= Committee of Hejaz =

Former Islamic organization based in Dutch East Indies

Committee (or Commission) of Hejaz, (Komite or Komisi Hijaz) was a committee formed by several Indonesian Ulama in 1926 to send a delegation to Saudi Arabia because of concerns to the plans to ban visits by Muslims of other mazhabs to Mecca and Madina and to relocate the tomb of Muhammad by the newly created Bani Sa'ud kingdom. This small committee was the forerunner to the birth of NU organization.

==Origins==
Since Ibn Saud conquered Hejaz area (which includes Mecca and Medina) in around 1924 and became the first king of the monarch of Saudi Arabia, Wahhabism sect became the dominant sect in the area.

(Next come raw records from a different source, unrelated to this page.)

-- ==== Sys2Proof/Machine/Timebase.lean ====
section
/-! DEFINITION. The timebase (11 R177, R178, R187): the cold reset, the 1 ms tick, which carries the 100 ms tick
and which step takes on an empty queue (log 2), and the end of WAKING. -/

namespace Sys2Proof.Machine

/-- A record of the floor unit's lists after a 1 ms tick (04 R67). -/
def Rival.msTick (r : Rival) : Rival := { r with left := r.left - 1 }

/-- The floor context after a 1 ms tick: the window and renewal timers count down (04 R76, R79). The settle
count has a row of its own. -/
def FloorCtx.msTick : FloorCtx → FloorCtx
  | .claiming bid window => .claiming bid (window - 1)
  | .holding bid hold => .holding bid { hold with renewal := hold.renewal - 1 }
  | .idle => .idle
  | .deferring settle => .deferring settle
  | .pending bid => .pending bid
  | .announcing bid => .announcing bid

/-- The floor unit after a 1 ms tick. -/
def Floor.msTick (f : Floor) : Floor :=
  { f with ctx := f.ctx.msTick, claims := f.claims.map Rival.msTick,
           holders := f.holders.map Rival.msTick }

/-- An entry after a 100 ms tick (01 R2). -/
def Entry.tenthTick (e : Entry) : Entry := { e with expiryTimer := countDown e.expiryTimer }

/-- A peer record after a 100 ms tick (05 R93). -/
def PeerRecord.tenthTick (r : PeerRecord) : PeerRecord := { r with age := r.age - 1 }

namespace State

/-- The timers of the 1 ms tick: line-stuck timer (03 R61), floor unit (04), settling limit (11 R185) and the scan's
wait (06 R108). -/
def msCounted (s : State) : State :=
  let s0 := s.setLine { s.line with stuckTimer := countUp Config.stuckLimit s.line.stuckTimer }
  let s1 := s0.setTimebase { s0.timebase with ms := s0.timebase.ms + 1 }
  let s2 := s1.setFloor s1.floor.msTick
  let s3 := s2.setRest { s2.rest with settlingLimit := countDown s2.rest.settlingLimit }
  s3.setFlash { s3.flash with scanWait := countDown s3.flash.scanWait }

/-- The timers of the 100 ms tick: expiry timers (01 R2), roster ages (05 R93) and the presence hold
(09 R161). -/
def tenthCounted (s : State) : State :=
  let s1 := s.mapEntries Entry.tenthTick
  let s2 := s1.setRoster { s1.roster with records := s1.roster.records.map PeerRecord.tenthTick }
  s2.setPanel { s2.panel with holdTimer := countDown s2.panel.holdTimer }

/-- The 1 ms tick; every hundredth is a 100 ms tick too. -/
def msTicked (s : State) : State :=
  let s' := s.msCounted
  if s'.timebase.ms % 100 = 0 then s'.tenthCounted else s'

/-- What the part does in one millisecond with no command (log 2): the ticks run with the core clock, and the
wake settle counts on the low-speed oscillator (11 R187). -/
def idled (s : State) : State :=
  match s.rest.part with
  | .dormant => s
  | .waking =>
      s.setTimebase { s.timebase with wakeSettle := countDown s.timebase.wakeSettle }
  | .unset => s.msTicked
  | .active => s.msTicked
  | .standby => s.msTicked
  | .settling => s.msTicked

/-! ### The end of WAKING (11 R187) -/

/-- The lines that were not sampled take their filtered levels from their first sample (09 R164). -/
def unsampledTaken (s : State) (levels : BitVec 8) : State :=
  s.setPanel { s.panel with
    filters := (List.range 8).map fun k =>
      if s.isSampled k then s.filterOf k
      else { level := sampledLevel levels k, count := 0, primed := true } }

/-- The states of the lines that were not sampled are set without any record (09 R164): the key group, which
never is, and the door and the presence unless they are wake sources. -/
def panelWoken (s : State) (levels : BitVec 8) : State :=
  let s1 := (s.unsampledTaken levels).keysTaken
  let s2 := if s.settings.wakeSources.door then s1 else s1.doorTaken
  let s3 := if s.settings.wakeSources.presence then s2 else s2.presenceTaken
  s3.sessionStarted

/-- Entry to ACTIVE from WAKING (11 R187): the panel, the BEACON (05 R95), the compose and the stream, the
held request (10 R169), and the idle timer's test. -/
def awoken (s : State) (levels : BitVec 8) : State :=
  let s1 := s.setTimebase { s.timebase with wakeSettle := none }
  ((((s1.panelWoken levels).enterActive).sendBeacon).followUp).executeHeld

/-- WAKING_END's effect: the 5 ms have passed. -/
def wakingEnded (s : State) (levels : BitVec 8) : State :=
  if s.rest.part = .waking ∧ s.timebase.wakeSettle = some 0 then s.awoken levels else s

/-! ### Cold reset (11 R177, R178) -/

/-- COLD_RESET's effect: every block at its cold-reset value, with the straps read; the phrase store is outside
the part, and the speech buffer is not cleared (06 R107). -/
def coldStarted (s : State) (stn : BitVec 5) (xsel : BitVec 2) : State :=
  State.afterReset stn.toNat xsel s.flash.buffer s.phraseStore s.pending

end State

/-- COLD_RESET (11 R178). -/
def execColdReset (stn : BitVec 5) (xsel : BitVec 2) (s : State) : Result :=
  .next (s.coldStarted stn xsel)

/-- WAKING_END (11 R187). -/
def execWakingEnd (levels : BitVec 8) (s : State) : Result := .next (s.wakingEnded levels)

end Sys2Proof.Machine
end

Other Islamic groups were banned to teach their mazhabs, even some of their scholars were jailed or killed. The ban created a mass exodus of scholars from around the world who came to these places to study and teach. They moved or returned to their respective countries, including scholars from Indonesia.

As initiative of Abdul Wahab Hasbullah, a small committee was formed to persuade and to submit some requests to Ibn Saud. The committee was under the approval of Hasyim Asy'ari. The members of the Committee were Wahab Habullah (advisor), Mashuri (advisor), Khalil (advisor), Hasan Gipo (chairman), Hasan Syamil (Vice Chairman), Muhammad Shadiq (Secretary), and Abdul Halim (Assistant).

==Activities==
The main tasks of the Committee were to deliver concerns, formulate opinions and sum up the sights of Ahlul Sunnah scholars regarding the issues to be delivered to the new Ruler of Saudi Arabia, to form a delegation to go to the Hejaz and to contact other Islamic scholars in Java and Madura.

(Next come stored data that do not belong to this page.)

/-! ### The room line (03) -/

/-- FRAME_START, a bit boundary with an idle count and perhaps an edge of the line (03 R46, R53, R57, R61, R63). In
ACTIVE, STANDBY and SETTLING, with the receiver in IDLE, nothing being sent, a frame waiting, and the idle count at
11 or more, or with the back-off flag set at 11 + station or more, the first of DONE, TALK/CLAIM and BEACON that
holds a frame starts, and the start clears the back-off flag. Where any of this fails, no frame starts, and the
boundary shows the line (log 16): the count is kept, a count of 11 ends HUNT and the frame of FRAME, so that the
receiver is in IDLE, and a recessive bit time stops the line-stuck timer and clears its latch. An edge after it
begins a frame to receive in IDLE, zeroes the count and starts the timer. In DORMANT and WAKING nothing changes. The
frame that starts goes out on the transmit output character by character, ten bit times each: a dominant start bit,
the data bits, most significant first, a 0 dominant and a 1 recessive, and a recessive stop bit; the output is
recessive after the frame, and while nothing is sent (R44, R45). -/
def Obligations.FrameStartsInLocalOrder : Prop :=
  ∀ (s : State) (idle : Nat) (edge : Bool), idle ≤ 63 →
    ((s.rest.part = .waking ∨ s.rest.part = .dormant) →
      exec (.frameStart ⟨idle, edge⟩) s = .next s) ∧
    (∀ name : SlotName,
      (s.rest.part = .active ∨ s.rest.part = .standby ∨ s.rest.part = .settling) →
      s.line.receiver = .idle → s.line.onLine = none →
      (name = .done → s.line.doneSlot.frame.isSome = true) →
      (name = .talk → s.line.doneSlot.frame = none ∧ s.line.talkSlot.frame.isSome = true) →
      (name = .beacon → s.line.doneSlot.frame = none ∧ s.line.talkSlot.frame = none ∧
        s.line.beaconSlot.frame.isSome = true) →
      11 + (if s.line.backoff = true then s.timebase.station else 0) ≤ idle →
      let t := s.setLine { s.line with
        onLine := some name, backoff := false, receiver := .frame, idleCount := 0, chars := [],
        stuckTimer := some 0, stuckLatch := false }
      exec (.frameStart ⟨idle, edge⟩) s = .next t ∧
      ∀ f, (s.slotAt name).frame = some f →
        (∀ i c bit, (f.chars s.timebase.station)[i]? = some c → bit < 10 →
          t.transmitOut (10 * i + bit) =
            (if bit = 0 then .dominant else if bit = 9 then .recessive
              else if c.getLsbD (8 - bit) = true then .recessive else .dominant)) ∧
        ∀ n, 10 * (f.chars s.timebase.station).length ≤ n → t.transmitOut n = .recessive) ∧
    (s.line.onLine = none → ∀ n, s.transmitOut n = .recessive) ∧
    (s.clocked = true →
      (s.rest.part = .unset ∨ s.line.receiver ≠ .idle ∨ s.line.onLine ≠ none ∨
        (s.line.doneSlot.frame = none ∧ s.line.talkSlot.frame = none ∧
          s.line.beaconSlot.frame = none) ∨
        idle < 11 + (if s.line.backoff = true then s.timebase.station else 0)) →
      let shown : Line := { s.line with
        receiver := if 11 ≤ idle then .idle else s.line.receiver,
        idleCount := idle,
        chars := if s.line.receiver = .frame ∧ 11 ≤ idle then [] else s.line.chars,
        stuckTimer := if idle = 0 then s.line.stuckTimer else none,
        stuckLatch := if idle = 0 then s.line.stuckLatch else false }
      (edge = false → exec (.frameStart ⟨idle, edge⟩) s = .next (s.setLine shown)) ∧
      (edge = true → exec (.frameStart ⟨idle, edge⟩) s = .next (s.setLine { shown with
        receiver := if shown.receiver = .hunt then .hunt else .frame, idleCount := 0,
        stuckTimer := some 0, stuckLatch := false })))

/-- LOSS, and TRANSMIT_FAILURE below the eighth failure of the frame (03 R52, R54, R56): the slot keeps its frame,
or its next frame takes the frame's place, and nothing is being sent any more. After a loss the failure count stands
and the receiver goes on with the winner's characters; a failure is counted, sets the back-off flag and queues no
record. -/
def Obligations.LossAndFailureKeepTheFrame : Prop :=
  (∀ (s : State) (name : SlotName) (f : LineFrame) (first second : Byte),
    s.line.onLine = some name → (s.slotAt name).frame = some f →
    256 * first.toNat + second.toNat < numberOf ((f.chars s.timebase.station).take 2) →
    ∃ t, exec (.loss first second) s = .next t ∧ t.changedIn s [.line] ∧
      t.line.onLine = none ∧ t.line.receiver = .frame ∧ t.line.chars = [first, second] ∧
      t.line.backoff = s.line.backoff ∧
      (t.slotAt name).failures = (s.slotAt name).failures ∧ (t.slotAt name).next = none ∧
      (t.slotAt name).frame = some ((s.slotAt name).next.getD f) ∧
      ∀ other, other ≠ name → t.slotAt other = s.slotAt other) ∧
  (∀ (s : State) (name : SlotName) (f : LineFrame), s.line.onLine = some name →
    (s.slotAt name).frame = some f → (s.slotAt name).failures < 7 →
    ∃ t, exec .transmitFailure s = .next t ∧ t.changedIn s [.line] ∧ t.line.onLine = none ∧
      t.line.backoff = true ∧ t.line.abandonRun = s.line.abandonRun ∧
      t.line.receiver = .hunt ∧
      (t.slotAt name).failures = (s.slotAt name).failures + 1 ∧
      (t.slotAt name).frame = some ((s.slotAt name).next.getD f) ∧
      (t.slotAt name).next = none ∧ ∀ other, other ≠ name → t.slotAt other = s.slotAt other)

/-- TRANSMIT_FAILURE at the eighth failure of a slot's frame (03 R56, R59, R62): the frame is abandoned with its
record, the next frame takes its place with failure count 0, the abandon run count rises to at most 3, and reaching
3 it sets ISOLATED, with ISOLATED_ON after the ABANDONED record, and empties both lists (04 R87); at 3 it makes no
further report. An abandoned CLAIM in PENDING, and an abandoned TALK in ANNOUNCING, return the candidate (04 R86):
no entry is BIDDING, and while ISOLATED is clear the floor context is DEFERRING with settle count 0. -/
def Obligations.EighthFailureAbandonsTheFrame : Prop :=
  ∀ (s : State) (name : SlotName) (f : LineFrame), s.line.onLine = some name →
    (s.slotAt name).frame = some f → 7 ≤ (s.slotAt name).failures →
    ∃ t, exec .transmitFailure s = .next t ∧ t.changedIn s (.line :: Block.followUp) ∧
      t.line.onLine = none ∧ t.line.backoff = true ∧ t.agenda.ids = s.agenda.ids ∧
      (name ≠ .talk ∨ (∀ bid, s.floor.ctx = .pending bid → f.kind = .claim) ∧
          (∀ bid, s.floor.ctx = .announcing bid → f.kind = .talk) →
        t.slotAt name = { frame := (s.slotAt name).next, next := none, failures := 0 }) ∧
      (s.line.abandonRun < 3 → t.line.abandonRun = s.line.abandonRun + 1) ∧
      (3 ≤ s.line.abandonRun → t.line.abandonRun = s.line.abandonRun) ∧
      (s.line.abandonRun ≠ 2 ∨ s.floor.isolated = true →
        t.floor.isolated = s.floor.isolated ∧ t.floor.claims = s.floor.claims ∧
        t.floor.holders = s.floor.holders ∧
        t.events.grewFrom (s.offer (.lineAbandoned f.kind)).events) ∧
      (s.line.abandonRun = 2 → s.floor.isolated = false →
        t.floor.isolated = true ∧ t.floor.claims = [] ∧ t.floor.holders = [] ∧
        t.events.grewFrom ((s.offer (.lineAbandoned f.kind)).offer .isolatedOn).events) ∧
      (∀ bid, f.kind = .claim ∧ s.floor.ctx = .pending bid ∨
          f.kind = .talk ∧ s.floor.ctx = .announcing bid →
        (∀ q ∈ t.agenda.entries, q.state ≠ .bidding) ∧
        (t.floor.isolated = false → t.floor.ctx = .deferring 0))

/-- FRAME_TRANSMITTED (03 R58, R62): the slot's next frame takes its place with failure count 0, the abandon run
count is 0, and a set ISOLATED flag clears with its record. A transmitted CLAIM in PENDING starts the claim window
(04 R76). A transmitted TALK in ANNOUNCING starts the hold and the play of the BIDDING candidate (04 R79, 06 R111):
the entry is PLAYING with wait 0, its play kind (01 R8) and the binding of its first REFER token (05 R98), at the
gain of 07 R129. The tests that follow every event are made after a transmission too, which is the model's choice
(log 26): where the floor unit is free in ACTIVE and no entry is PLAYING, a BEACON sent lets the first local entry
that 01 R7 names start its play. -/
def Obligations.TransmissionEmptiesTheSlot : Prop :=
  ∀ (s : State) (name : SlotName) (f : LineFrame), s.line.onLine = some name →
    (s.slotAt name).frame = some f →
    ∃ t, exec .frameTransmitted s = .next t ∧ t.changedIn s (.line :: Block.followUp) ∧
      t.line.onLine = none ∧ t.line.abandonRun = 0 ∧ t.line.backoff = s.line.backoff ∧
      (∀ other, other ≠ name → t.slotAt other = s.slotAt other) ∧
      t.agenda.ids = s.agenda.ids ∧ t.floor.isolated = false ∧
      t.floor.claims = s.floor.claims ∧ t.floor.holders = s.floor.holders ∧
      t.events.grewFrom s.events ∧
      (s.floor.isolated = true → (∀ bid, s.floor.ctx ≠ .announcing bid) →
        t.events.grewFrom (s.offer .isolatedOff).events) ∧
      (t.slotAt name) = { frame := (s.slotAt name).next, next := none, failures := 0 } ∧
      (∀ bid, f.kind = .claim → s.floor.ctx = .pending bid →
        t.floor.ctx = .claiming bid (50 * s.settings.window)) ∧
      (∀ bid e, f.kind = .talk → s.floor.ctx = .announcing bid →
        s.agenda.find bid.ticket = some e → e.state = .bidding →
        t.floor.ctx = .holding bid { renewal := 10000, start := s.timebase.ms, announced := true,
                                     yield := .none } ∧
        t.renderer.phase = .lead ∧ t.renderer.timer = 80 ∧ t.renderer.enable = true ∧
        t.level.gain = gainCode s.settings s.level.amb e.post.cls s.floor.isolated ∧
        (∃ p, t.renderer.play = some p ∧ p.ticket = e.ticket ∧ p.route = .floor) ∧
        ∃ q, t.agenda.find e.ticket = some q ∧ q.state = .playing ∧ q.wait = 0 ∧
          q.endRequest = .none ∧ q.interrupted = false ∧ q.due = e.due ∧
          q.playKind = some (if 1 ≤ e.owed then .counted else if e.replay = true then .replay
            else .pullIn) ∧
          q.lastPlayStart = some { seconds := s.timebase.seconds, order := s.timebase.plays } ∧
          q.binding = (firstRefer e.post.tokens).map
            (resolveReferral s.roster.records s.settings.zone)) ∧
      (∀ e, f.kind = .beacon → s.rest.part = .active → s.agenda.isPlaying = false →
        s.floorFree = true → s.agenda.localCandidate s.flash.store = some e →
        t.renderer.phase = .lead ∧ t.renderer.timer = 80 ∧ t.renderer.enable = true ∧
        (∃ p, t.renderer.play = some p ∧ p.ticket = e.ticket ∧
          p.route = (if e.post.isSpeech = true then .degraded else .local)) ∧
        ∃ q, t.agenda.find e.ticket = some q ∧ q.state = .playing)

The first meeting was held on January 31, 1926 on Kertopaten street in Surabaya and attended by several Indonesian Ulama such as Hasyim Asy'ari, Bisri Syansuri of Jombang, Asnawi of Kudus, Nawawi of Pasuruan, Ridwan of Semarang, Maksum of Lasem, Nahrawi of Malang, Ndoro Munthaha of Bangkalan, Hamid Faqih of Gresik, Abdul Halim of Cirebon, Ridwan Abdullah, Mas Alwi and Abdullah Ubeid of Surabaya, Sheikh Ahmad Ghana'im of Egypt and others.

The formed delegation successfully sent their voice to Ibn Saud in 1928 with result that Ibn Saud deliberated the future pilgrimage and the holy cities. After its main task was done, they initially planned to dissolve the Committee, but Hasyim Asy'ari prevented so and suggested to make it become a permanent organization. Since then, the Committee transformed to a new organization called Nahdlatul Ulama.